### [ASSIGNMENT]
Search the data for the word "none" and copy every line where it occurs.

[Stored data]
•••
-- ==== Sys2Proof/Machine/Svc.lean ====
section
/-! DEFINITION. Requests of the masters (R583 to R589): the service port (R590 to R598), the peer's MGMT requests (R464),
the partners' management messages (R437), and the events that end their waits for Folio. -/

namespace Sys2Proof.Machine

/-! ### A request -/

/-- Bytes of the range of a request. -/
def Req.bytesOf (r : Req) : Nat := if r.bytes then r.n else 4 * r.n

/-- The whole range is mapped (R580). -/
def rangeMapped (a len : Nat) : Bool :=
  decide (a + len ≤ 0x230000) || (decide (0x40000000 ≤ a) && decide (a + len ≤ 0x400F0000))

/-- The service port's check of a request as a whole (R592): its status, 0 for none. -/
def portCheck (bytes : Bool) (a len : Nat) : Nat :=
  if 2 ^ 32 < a + len then 5
  else if bytes ∧ a < 0x400F0000 ∧ 0x40000000 < a + len then 5
  else if !bytes ∧ a % 4 ≠ 0 then 5
  else if !rangeMapped a len then 2 else 0

/-- The data bytes of a write request, in the order of its range. -/
def Req.payload (r : Req) : List Byte :=
  if r.bytes then r.data.map (fun b => BitVec.ofNat 8 b) else r.data.flatMap word4

/-- Bytes `i … j - 1` of the payload. -/
def Req.slice (r : Req) (i j : Nat) : List Byte := (r.payload.drop i).take (j - i)

/-- The Annals code of a requester (R583). -/
def Requester.code : Requester → Nat
  | .port => 0
  | .peer => 1
  | .partner _ => 2
  | .gone => 3

/-- Bytes that the next word access of a request covers: a word, or the bytes of a group of four that lie in one
word (R594). -/
def Req.step (r : Req) : Nat :=
  if r.bytes then min (4 - (r.addr + r.k) % 4) (min (r.bytesOf - r.k) (4 - r.k % 4)) else 4

/-- The word that the next access of a write writes: for bytes, those of the group put into the word (R582).
(DEDUCED, log entry 44, unsafe.) -/
def State.reqWord (s : State) (r : Req) : Nat :=
  let a := r.addr + r.k
  if r.bytes then
    (List.range (r.step)).foldl (fun w i => setBits w (8 * ((a + i) % 4)) 8 (r.data.getD (r.k + i) 0)) (s.pendWord (a - a % 4))
  else r.data.getD (r.k / 4) 0

/-- One word access of a request outside Folio's window (R584, R596): the state, and the request after it.
(DEDUCED, log entry 44, unsafe.) -/
def State.reqAccess (s : State) (r : Req) : State × Req :=
  let a := r.addr + r.k
  if r.write then
    let x := s.masterWrite r.who.code (a - a % 4) (s.reqWord r) a
    (x.1, { r with k := r.k + r.step, status := if x.2 then 0 else 3 })
  else
    let x := s.busRead a
    (x.2, { r with k := r.k + 4, out := r.out ++ [x.1] })

/-- A transaction to Folio for bytes `i … j - 1` of a request joins those that wait; the request waits for it. -/
def State.folSend (s : State) (r : Req) (i j : Nat) : State × Req :=
  let t : FolTxn := ⟨r.who, none, r.addr + i - 0x200000, if r.write then r.slice i j else [], if r.write then 0 else j - i⟩
  (s.setFol (fun x => { x with txns := x.txns ++ [t] }), { r with wait := some j })

/-- An access of this request at `a` goes to Folio: a write that no master may make now is discarded before it gets
there (R492, R586). -/
def State.toFolio (s : State) (r : Req) (a : Nat) : Bool := inFolio a && (!r.write || s.writeGate a)

/-- A request goes on for so many words, until it is done, fails or waits for Folio, whose part of it is taken whole
(R584).
(DESIGN CHOICE, log entry 11, unsafe.) -/
def State.runReq (s : State) (r : Req) : Nat → State × Req
  | 0 => (s, r)
  | fuel + 1 =>
    let a := r.addr + r.k
    if r.bytesOf ≤ r.k ∨ r.status ≠ 0 then (s, r)
    else if s.toFolio r a then s.folSend r r.k (r.k + min (r.bytesOf - r.k) (0x220000 - a))
    else
      let x := s.reqAccess r
      State.runReq x.1 x.2 fuel

/-- First byte of a request that lies in the same Folio page as the byte before `j`. -/
def Req.pageFrom (r : Req) (j : Nat) : Nat := j - ((r.addr + j - 1) % 64 + 1)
•••
### [EXERCISE RESPONSE]
/-- The service port's check of a request as a whole (R592): its status, 0 for none. -/
  let t : FolTxn := ⟨r.who, none, r.addr + i - 0x200000, if r.write then r.slice i j else [], if r.write then 0 else j - i⟩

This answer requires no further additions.